But only the Electronic Frontier Foundation appears to have specific preservation of evidence orders.

Cindy Cohn, the EFF’s executive director, says
the group will gladly agree to lifting the
preservation orders – thus allowing the records’ destruction – if government attorneys admit their clients’ records were taken.

But that seemingly reasonable offer, previously
made in court filings, is unlikely to be accepted.
Government attorneys generally refuse to
concede the point so they can argue groups
and individuals can't prove their records were
taken and, therefore, lack standing to sue.

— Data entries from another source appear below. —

/-- ECHO_GOOD takes the frame in flight out and reports it SENT: a CLAIM's window opens for W, the time of a TURN-ASK or
TURN-ABOARD is set, LINE-RECOVERED clears when the beacon carried it, a line HEARD restarts the silence timer of a carriage
and a silent one is RECOVERING for B. ECHO_FAILED keeps it for a resend, and takes it out after the fourth sending: a CLAIM's
entry goes with its group without a loss, its maker told NOT-NOW, and a TURN-CLEAR is owed again (R58, R63, R168, R170, R182,
R185, R187). The model's choices: such a TURN-CLEAR is kept outside the passage (log 17); an echo judged ends the carrier, so
that the line is quiet from now and the gaps of R179 run (log 9); with the entries go the waiting CLAIM frames for their
segments, an orphan's among them (log 72). -/
def Obligations.EchoesAreJudged : Prop :=
  ∀ (dt : Nat) (x : QueueItem) (b : List Byte) (s : State), s.station.onLine = true →
    s.station.line.sending = some b → inFlight? s.station.line.queue = some x →
    (∃ t : State, exec (.echoGood dt) s = .next t ∧ t = s.settled dt ((s.old dt).goodEcho x) {} ∧
      ((s.old dt).goodEcho x).line.queue = withoutInFlight s.station.line.queue ∧
      t.station.line.sending = none ∧ t.station.inputs.quietSince = some (s.old dt).now ∧
      t.station.line.badCount = s.station.line.badCount ∧
      (s.station.line.state = .silent → t.station.line.state = .recovering ∧
        t.station.line.recoveryTimer = some ((s.old dt).ms + s.station.par.beacon)) ∧
      (∀ seg tag r, x.frame = .claim seg tag r → x.orphan = false →
        ((s.old dt).goodEcho x).claims.entries = s.station.claims.entries.map fun e =>
          if e.seg = seg ∧ e.state = .listening ∧ e.windowEnd = none then
            { e with windowEnd := some ((s.old dt).ms + s.station.par.window) }
          else e) ∧
      ((∀ seg tag r, x.frame ≠ .claim seg tag r) → ((s.old dt).goodEcho x).claims = s.station.claims) ∧
      ((s.old dt).goodEcho x).passage = { s.station.passage with
        askTime := if x.frame.kind = .turnAsk then some (s.old dt).ms else s.station.passage.askTime
        aboardTime := if x.frame.kind = .turnAboard then some (s.old dt).ms else s.station.passage.aboardTime } ∧
      t.station.line.recovered = (s.station.line.recovered && !s.station.line.sentRecovered) ∧
      t.station.line.sentRecovered = false ∧
      (s.station.line.state = .heard → t.station.line.state = .heard ∧
        t.station.line.silenceTimer = if s.station.isCarriage then some ((s.old dt).ms + 3 * s.station.line.period)
          else s.station.line.silenceTimer) ∧
      (s.station.line.state = .recovering → t.station.line.state = .recovering ∧
        t.station.line.recoveryTimer = s.station.line.recoveryTimer)) ∧
    ∃ t : State, exec (.echoFailed dt) s = .next t ∧ t = s.settled dt ((s.old dt).failedEcho x) {} ∧
      (x.sends < 4 → ((s.old dt).failedEcho x).line.queue =
        s.station.line.queue.map fun y => if y.inFlight then { y with inFlight := false } else y) ∧
      (4 ≤ x.sends → (∀ seg tag r, x.frame ≠ .claim seg tag r) →
        ((s.old dt).failedEcho x).line.queue = withoutInFlight s.station.line.queue) ∧
      (∀ seg tag r e, 4 ≤ x.sends → x.frame = .claim seg tag r → x.orphan = false →
        s.station.claims.entry? seg = some e → e.state = .listening → e.windowEnd = none →
        let group (y : ClaimEntry) : Bool := y.seg = seg || (e.tag ≠ 0 && y.tag = e.tag && y.state = .listening)
        let u := (s.old dt).failedEcho x
        u.claims.entries = s.station.claims.entries.filter (fun y => !group y) ∧
        u.claims.waitCount = s.station.claims.waitCount ∧
        u.line.queue = (withoutInFlight s.station.line.queue).filter (fun y =>
          !(y.frame.claims ((s.station.claims.entries.filter group).map (·.seg)))) ∧
        (e.asker = .startup → s.station.start.phase = .bodyClaim → s.station.line.fault = false →
          u.start.retryMark = true ∧ u.start.retryAt = some ((s.old dt).ms + s.station.par.beacon))) ∧
      (∀ n, 4 ≤ x.sends → x.frame = .turnClear n → n ∈ ((s.old dt).failedEcho x).passage.clearsOwed) ∧
      (x.sends < 4 → ((s.old dt).failedEcho x).claims = s.station.claims) ∧
      t.station.line.recovered = s.station.line.recovered ∧ t.station.line.sending = none ∧
      t.station.inputs.quietSince = some (s.old dt).now ∧
      t.station.line.badCount = s.station.line.badCount ∧
      (s.station.line.state = .recovering → t.station.line.state = .silent ∧ t.station.line.recoveryTimer = none)
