@[simp] theorem Station.withIndex_now (s : Station) (x : DockIndex) : (s.withIndex x).now = s.now := rfl
@[simp] theorem Station.withIndex_inputs (s : Station) (x : DockIndex) : (s.withIndex x).inputs = s.inputs := rfl
@[simp] theorem Station.withIndex_bootMem (s : Station) (x : DockIndex) : (s.withIndex x).bootMem = s.bootMem := rfl
@[simp] theorem Station.withIndex_start (s : Station) (x : DockIndex) : (s.withIndex x).start = s.start := rfl
@[simp] theorem Station.withIndex_par (s : Station) (x : DockIndex) : (s.withIndex x).par = s.par := rfl
@[simp] theorem Station.withIndex_map (s : Station) (x : DockIndex) : (s.withIndex x).map = s.map := rfl
@[simp] theorem Station.withIndex_pos (s : Station) (x : DockIndex) : (s.withIndex x).pos = s.pos := rfl
@[simp] theorem Station.withIndex_peers (s : Station) (x : DockIndex) : (s.withIndex x).peers = s.peers := rfl
@[simp] theorem Station.withIndex_claims (s : Station) (x : DockIndex) : (s.withIndex x).claims = s.claims := rfl
@[simp] theorem Station.withIndex_env (s : Station) (x : DockIndex) : (s.withIndex x).env = s.env := rfl
@[simp] theorem Station.withIndex_order (s : Station) (x : DockIndex) : (s.withIndex x).order = s.order := rfl
@[simp] theorem Station.withIndex_trail (s : Station) (x : DockIndex) : (s.withIndex x).trail = s.trail := rfl
@[simp] theorem Station.withIndex_backing (s : Station) (x : DockIndex) : (s.withIndex x).backing = s.backing := rfl
@[simp] theorem Station.withIndex_appr (s : Station) (x : DockIndex) : (s.withIndex x).appr = s.appr := rfl
@[simp] theorem Station.withIndex_index (s : Station) (x : DockIndex) : (s.withIndex x).index = x := rfl
@[simp] theorem Station.withIndex_lift (s : Station) (x : DockIndex) : (s.withIndex x).lift = s.lift := rfl
@[simp] theorem Station.withIndex_park (s : Station) (x : DockIndex) : (s.withIndex x).park = s.park := rfl
@[simp] theorem Station.withIndex_tt (s : Station) (x : DockIndex) : (s.withIndex x).tt = s.tt := rfl
@[simp] theorem Station.withIndex_passage (s : Station) (x : DockIndex) : (s.withIndex x).passage = s.passage := rfl
@[simp] theorem Station.withIndex_line (s : Station) (x : DockIndex) : (s.withIndex x).line = s.line := rfl

@[simp] theorem Station.withLift_now (s : Station) (x : Lift) : (s.withLift x).now = s.now := rfl
@[simp] theorem Station.withLift_inputs (s : Station) (x : Lift) : (s.withLift x).inputs = s.inputs := rfl
@[simp] theorem Station.withLift_bootMem (s : Station) (x : Lift) : (s.withLift x).bootMem = s.bootMem := rfl
@[simp] theorem Station.withLift_start (s : Station) (x : Lift) : (s.withLift x).start = s.start := rfl
@[simp] theorem Station.withLift_par (s : Station) (x : Lift) : (s.withLift x).par = s.par := rfl
@[simp] theorem Station.withLift_map (s : Station) (x : Lift) : (s.withLift x).map = s.map := rfl
@[simp] theorem Station.withLift_pos (s : Station) (x : Lift) : (s.withLift x).pos = s.pos := rfl
@[simp] theorem Station.withLift_peers (s : Station) (x : Lift) : (s.withLift x).peers = s.peers := rfl
@[simp] theorem Station.withLift_claims (s : Station) (x : Lift) : (s.withLift x).claims = s.claims := rfl
@[simp] theorem Station.withLift_env (s : Station) (x : Lift) : (s.withLift x).env = s.env := rfl
@[simp] theorem Station.withLift_order (s : Station) (x : Lift) : (s.withLift x).order = s.order := rfl
@[simp] theorem Station.withLift_trail (s : Station) (x : Lift) : (s.withLift x).trail = s.trail := rfl
@[simp] theorem Station.withLift_backing (s : Station) (x : Lift) : (s.withLift x).backing = s.backing := rfl
@[simp] theorem Station.withLift_appr (s : Station) (x : Lift) : (s.withLift x).appr = s.appr := rfl
@[simp] theorem Station.withLift_index (s : Station) (x : Lift) : (s.withLift x).index = s.index := rfl
@[simp] theorem Station.withLift_lift (s : Station) (x : Lift) : (s.withLift x).lift = x := rfl
@[simp] theorem Station.withLift_park (s : Station) (x : Lift) : (s.withLift x).park = s.park := rfl
@[simp] theorem Station.withLift_tt (s : Station) (x : Lift) : (s.withLift x).tt = s.tt := rfl
@[simp] theorem Station.withLift_passage (s : Station) (x : Lift) : (s.withLift x).passage = s.passage := rfl
@[simp] theorem Station.withLift_line (s : Station) (x : Lift) : (s.withLift x).line = s.line := rfl

@[simp] theorem Station.withPark_now (s : Station) (x : Park) : (s.withPark x).now = s.now := rfl
@[simp] theorem Station.withPark_inputs (s : Station) (x : Park) : (s.withPark x).inputs = s.inputs := rfl
@[simp] theorem Station.withPark_bootMem (s : Station) (x : Park) : (s.withPark x).bootMem = s.bootMem := rfl
@[simp] theorem Station.withPark_start (s : Station) (x : Park) : (s.withPark x).start = s.start := rfl
@[simp] theorem Station.withPark_par (s : Station) (x : Park) : (s.withPark x).par = s.par := rfl
@[simp] theorem Station.withPark_map (s : Station) (x : Park) : (s.withPark x).map = s.map := rfl
@[simp] theorem Station.withPark_pos (s : Station) (x : Park) : (s.withPark x).pos = s.pos := rfl
@[simp] theorem Station.withPark_peers (s : Station) (x : Park) : (s.withPark x).peers = s.peers := rfl
@[simp] theorem Station.withPark_claims (s : Station) (x : Park) : (s.withPark x).claims = s.claims := rfl
@[simp] theorem Station.withPark_env (s : Station) (x : Park) : (s.withPark x).env = s.env := rfl
@[simp] theorem Station.withPark_order (s : Station) (x : Park) : (s.withPark x).order = s.order := rfl
@[simp] theorem Station.withPark_trail (s : Station) (x : Park) : (s.withPark x).trail = s.trail := rfl
@[simp] theorem Station.withPark_backing (s : Station) (x : Park) : (s.withPark x).backing = s.backing := rfl
@[simp] theorem Station.withPark_appr (s : Station) (x : Park) : (s.withPark x).appr = s.appr := rfl
@[simp] theorem Station.withPark_index (s : Station) (x : Park) : (s.withPark x).index = s.index := rfl
@[simp] theorem Station.withPark_lift (s : Station) (x : Park) : (s.withPark x).lift = s.lift := rfl
@[simp] theorem Station.withPark_park (s : Station) (x : Park) : (s.withPark x).park = x := rfl
@[simp] theorem Station.withPark_tt (s : Station) (x : Park) : (s.withPark x).tt = s.tt := rfl
@[simp] theorem Station.withPark_passage (s : Station) (x : Park) : (s.withPark x).passage = s.passage := rfl
@[simp] theorem Station.withPark_line (s : Station) (x : Park) : (s.withPark x).line = s.line := rfl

“What they want is for folks like you to paint us
privacy advocates as the reason that records
aren’t being destroyed,” Cohn says. “But if they would just own what they did to millions of Americans, instead of still hiding behind game- playing like their standing arguments, we could move forward with a reasonable destruction plan.”

[FBI DIRECTOR: Authorities Will 'Go to Jail' If They Browse U.S. Snapchats Without Warrant]

Though authorities have conceded bulk collection happened and will continue through
November, attorneys defending the NSA say the government has not confirmed that any provider other than Verizon Business Network Services is affected.

That Verizon subdivision was named in a document leaked by Snowden that authorities acknowledge is authentic.

Cohn suspects there’s logic behind the
Department of Justice’s dogged refusal to
concede such basic and commonly known facts about mass phone-record collection.

“I think their strategy in the cases has always
been to throw as many roadblocks up as
possible to prevent the courts from ruling on
whether these programs are legal or
constitutional,” she says. “Because if the courts rule, especially on the constitutionality of mass surveillance, it could have longer lasting impact than even a statute does. Congress can change its mind easier than the Supreme Court does in interpreting the Constitution.”
Other attorneys leading lawsuits against the
program – none of which yet have been found moot after passage for the Freedom Act – say they don’t currently have preservation of
evidence orders.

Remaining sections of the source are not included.